Irena spoke, but she didn’t sound like the bedridden cancer patient Ethan had known at the Kremlin. This was the iron lady who’d changed the Aramov Clan from an organisation that smuggled Western cigarettes on muleback, to a billion-dollar empire that owned more than sixty aircraft.
‘How’s it going?’ she asked.
‘I had to leave the apartment in a hurry,’ Ethan explained. ‘I’m on the street. It’s a nice area, but I’ll need a hiding place before it gets light.’
‘Listen good,’ Irena said. ‘My bush pilot friend is on your case. There’s a lot of diamonds smuggled out of your area, so he knows it well. Two kilometres up the main road north out of Kanye there’s a derelict boarding school. Apparently it moved to a new facility eight years ago. Try getting there before daylight and hiding out in the school buildings. The old playing fields are used as a landing strip by smugglers.
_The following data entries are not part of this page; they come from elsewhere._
/-- States that meet the hypotheses of `Obligations.PacketsMeetTheirHalves`, one for each clause. -/
theorem witness_PacketsMeetTheirHalves :
    (∃ (s u : State) (k : CollPacket) (q : Packet), s.ctxGen k.context = k.fabGen ∧
      k.fabGen < 256 ∧
      s.powerState ≠ 3 ∧
      s.flag (ctxCtrlEn k.context) = true ∧
      u = s.dropHeld ∧
      q = collRequest k u.member ∧
      (∀ y, u.lastEnded k.context k.entry = some y → seqAbove k.seq y.1 = true ∧ k.seq ≠ y.1) ∧
      (u.coll.halves.find? (fun h => meetsHalf k h) = none) ∧
      u.earlyBytes + k.data.length ≤ 64 * MiB) ∧
    (∃ (s u : State) (k : CollPacket) (q : Packet), s.ctxGen k.context = k.fabGen ∧
      k.fabGen < 256 ∧
      s.powerState ≠ 3 ∧
      s.flag (ctxCtrlEn k.context) = true ∧
      u = s.dropHeld ∧
      q = collRequest k u.member ∧
      (∀ y, u.lastEnded k.context k.entry = some y → seqAbove k.seq y.1 = true ∧ k.seq ≠ y.1) ∧
      ∃ (h : Half), (u.coll.halves.find? (fun h => meetsHalf k h) = some h) ∧
      h.skew k = 0) ∧
    (∃ (s : State) (k : CollPacket) (q st : Nat), s.ctxGen k.context = k.fabGen ∧
      k.fabGen < 256 ∧
      s.powerState ≠ 3 ∧
      s.flag (ctxCtrlEn k.context) = true ∧
      s.dropHeld.lastEnded k.context k.entry = some (q, st) ∧
      seqAbove k.seq q = false ∧
      ¬(k.seq = q ∧ 0x10 ≤ st)) ∧
    (∃ (s : State) (run item k : Nat) (h : Half) (r : Run) (y : Item) (slots : List Nat), s.halfOf run item = some h ∧
      s.findRun run = some r ∧
      slots = (s.chorusAt h.gen).rankSlots h.entry ∧
      ((if h.op = 2 then [(collPay r.desc.bytes).root] else List.range slots.length).find? (fun k => !(h.got.any fun g =>
          g.1 == k)) = some k) ∧
      (collPay r.desc.bytes).wait ≤ h.waited ∧
      hdrClass r.desc.bytes = 0xB ∧
      s.itemOpen run item = true ∧
      s.itemOf run item = some y ∧
      y.note nkCount = [h.seq]) ∧
    (∃ (s w : State) (lost entry now k : Nat) (x : Takeover), w = s.tick now ∧
      (w.coll.takeovers.find? (fun t => t.lost == lost && t.entry == entry) = some x) ∧
      ((w.candidates entry).findIdx? (fun u => u == w.member) = some k) ∧
      x.acted = false ∧
      w.muted = false ∧
      x.cue + 3 * k ≤ w.cueNo ∧
      (∀ a ∈ w.fab.route.aliases, a.1 ≠ lost) ∧
      (∀ a ∈ w.announcedPairs, a.1 ≠ lost)) :=
  ⟨(by
    have H : ((fun (s : State) (k : CollPacket) => decide (s.ctxGen k.context = k.fabGen) && (decide (k.fabGen < 256) &&
        (decide (s.powerState ≠ 3) && (decide (s.flag (ctxCtrlEn k.context) = true) && ((fun (u : State) => (fun (q : Packet) =>
        decide ((u.lastEnded k.context k.entry).all (fun y => decide (seqAbove k.seq y.1 = true ∧ k.seq ≠ y.1)) = true) &&
        (decide (u.coll.halves.find? (fun h => meetsHalf k h) = none) && (decide (u.earlyBytes + k.data.length ≤ 64 * MiB) &&
        (true)))) (collRequest k u.member)) (s.dropHeld)))))) (endedAt (2 ^ 32 - 1) 0 (chorused 2)) (aPacket 0)) = true :=
        by decide +kernel
    obtain ⟨h0, H⟩ := and_of H
    obtain ⟨h1, H⟩ := and_of H
    obtain ⟨h2, H⟩ := and_of H
    obtain ⟨h3, H⟩ := and_of H
    obtain ⟨h6, H⟩ := and_of H
    obtain ⟨h7, H⟩ := and_of H
    obtain ⟨h8, H⟩ := and_of H
    exact ⟨(endedAt (2 ^ 32 - 1) 0 (chorused 2)), _, (aPacket 0), _, h0, h1, h2, h3, rfl, rfl, (forall_some h6), h7, h8⟩),
   (by
    have H : ((fun (s : State) (k : CollPacket) => decide (s.ctxGen k.context = k.fabGen) && (decide (k.fabGen < 256) &&
        (decide (s.powerState ≠ 3) && (decide (s.flag (ctxCtrlEn k.context) = true) && ((fun (u : State) => (fun (q : Packet) =>
        decide ((u.lastEnded k.context k.entry).all (fun y => decide (seqAbove k.seq y.1 = true ∧ k.seq ≠ y.1)) = true) &&
        (onSome (u.coll.halves.find? (fun h => meetsHalf k h)) fun (h : Half) => decide (h.skew k = 0) &&
        (true))) (collRequest k u.member)) (s.dropHeld)))))) (endedAt (2 ^ 32 - 1) 0 (halved (aHalf 1 128 []) (collState 1 0 0 2
        128 0))) (aPacket 0)) = true := by decide +kernel
    obtain ⟨h0, H⟩ := and_of H
    obtain ⟨h1, H⟩ := and_of H
    obtain ⟨h2, H⟩ := and_of H
    obtain ⟨h3, H⟩ := and_of H
    obtain ⟨h6, H⟩ := and_of H
    obtain ⟨h, h7, H⟩ := of_some H
    obtain ⟨h8, H⟩ := and_of H
    exact ⟨(endedAt (2 ^ 32 - 1) 0 (halved (aHalf 1 128 []) (collState 1 0 0 2 128 0))), _, (aPacket 0), _, h0, h1, h2, h3,
        rfl, rfl, (forall_some h6), _, h7, h8⟩),
   (by
    have H : ((fun (s : State) (k : CollPacket) => decide (s.ctxGen k.context = k.fabGen) && (decide (k.fabGen < 256) &&
        (decide (s.powerState ≠ 3) && (decide (s.flag (ctxCtrlEn k.context) = true) &&
        (onSome (s.dropHeld.lastEnded k.context k.entry) fun x => (fun (q : Nat) (st : Nat) =>
        decide (seqAbove k.seq q = false) && (decide (¬(k.seq = q ∧ 0x10 ≤ st)) &&
        (true))) x.1 x.2))))) (endedAt 0 0 (chorused 2)) (aPacket 0)) = true := by decide +kernel
    obtain ⟨h0, H⟩ := and_of H
    obtain ⟨h1, H⟩ := and_of H
    obtain ⟨h2, H⟩ := and_of H
    obtain ⟨h3, H⟩ := and_of H
    obtain ⟨⟨q, st⟩, h4, H⟩ := of_some H
    obtain ⟨h5, H⟩ := and_of H
    obtain ⟨h6, H⟩ := and_of H
    exact ⟨(endedAt 0 0 (chorused 2)), (aPacket 0), _, _, h0, h1, h2, h3, h4, h5, h6⟩),
   (by
    have H : ((fun (s : State) (run : Nat) (item : Nat) => onSome (s.halfOf run item) fun (h : Half) => onSome (s.findRun run)
        fun (r : Run) => (fun (slots : List Nat) => onSome ((if h.op = 2 then [(collPay r.desc.bytes).root] else List.range
        slots.length).find? (fun k => !(h.got.any fun g => g.1 == k))) fun (k : Nat) =>
        decide ((collPay r.desc.bytes).wait ≤ h.waited) && (decide (hdrClass r.desc.bytes = 0xB) &&
        (decide (s.itemOpen run item = true) && (onSome (s.itemOf run item) fun (y : Item) => decide (y.note nkCount = [h.seq]) &&
        (true))))) ((s.chorusAt h.gen).rankSlots h.entry)) (noted) (1) (0)) = true := by decide +kernel
    obtain ⟨h, h0, H⟩ := of_some H
    obtain ⟨r, h1, H⟩ := of_some H
    obtain ⟨k, h3, H⟩ := of_some H
    obtain ⟨h4, H⟩ := and_of H
    obtain ⟨h5, H⟩ := and_of H
    obtain ⟨h6, H⟩ := and_of H
    obtain ⟨y, h7, H⟩ := of_some H
    obtain ⟨h8, H⟩ := and_of H
    exact ⟨noted, 1, 0, _, _, _, _, _, h0, h1, rfl, h3, h4, h5, h6, h7, h8⟩),
   (by
    have H : ((fun (s : State) (lost : Nat) (entry : Nat) (now : Nat) => (fun (w : State) =>
        onSome (w.coll.takeovers.find? (fun t => t.lost == lost && t.entry == entry)) fun (x : Takeover) =>
        onSome ((w.candidates entry).findIdx? (fun u => u == w.member)) fun (k : Nat) => decide (x.acted = false) &&
        (decide (w.muted = false) && (decide (x.cue + 3 * k ≤ w.cueNo) && (decide ((∀ a ∈ w.fab.route.aliases, a.1 ≠ lost)) &&
        (decide ((∀ a ∈ w.announcedPairs, a.1 ≠ lost)) && (true)))))) (s.tick now)) (awaited) (7) (0) (0)) = true :=
        by decide +kernel
    obtain ⟨x, h1, H⟩ := of_some H
    obtain ⟨k, h2, H⟩ := of_some H
    obtain ⟨h3, H⟩ := and_of H
    obtain ⟨h4, H⟩ := and_of H
    obtain ⟨h5, H⟩ := and_of H
    obtain ⟨h6, H⟩ := and_of H
    obtain ⟨h7, H⟩ := and_of H
    exact ⟨awaited, _, 7, 0, 0, _, _, rfl, h1, h2, h3, h4, h5, h6, h7⟩)⟩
My contact has got to fly from South Africa, but he should be able to land there within four hours.’
‘Sounds good,’ Ethan said. ‘I’m not sure exactly where I am right now, but this phone has maps if I can get a data connection. What’s going on where you are?’
‘Andre got the USB keys. I’ve also put in a call to my main bank in Russia. Eighty-two million euros was electronically transferred out of various accounts over the past week.’
‘Damn,’ Ethan said. ‘All of the data on Leonid’s computers is encrypted, but the spy software captures screenshots while they’re in use, in their unencrypted state. If Leonid used either of his computers to access online banking facilities, or to type up notes of his passwords, we should be able to get the money back.’
‘I’ve also rounded up some muscle that I can trust,’ Irena said. ‘They’re searching Leonid’s office and apartment for any paperwork relating to what he’s been up to. I’ve got security teams stationed on the sixth-floor lifts and their orders are to grab Leonid and bring him to me the instant he arrives.’
‘Is he still at the hospital?’ Ethan asked.
‘He was when I called half an hour back to ask after Boris,’ Irena said.
‘How is he?’
‘His jaw is shattered. He’ll probably have to go abroad for treatment.’
‘But Leonid doesn’t know I’m free?’ Ethan asked.
‘Not as far as I know,’ Irena said. ‘If he gets wind of it he might go into hiding rather than show up here to face me.’
‘The less he knows, the more chance we have of getting your money out of his control,’ Ethan said. ‘I doubt Kessie will be in any hurry to let Leonid know I’ve escaped.’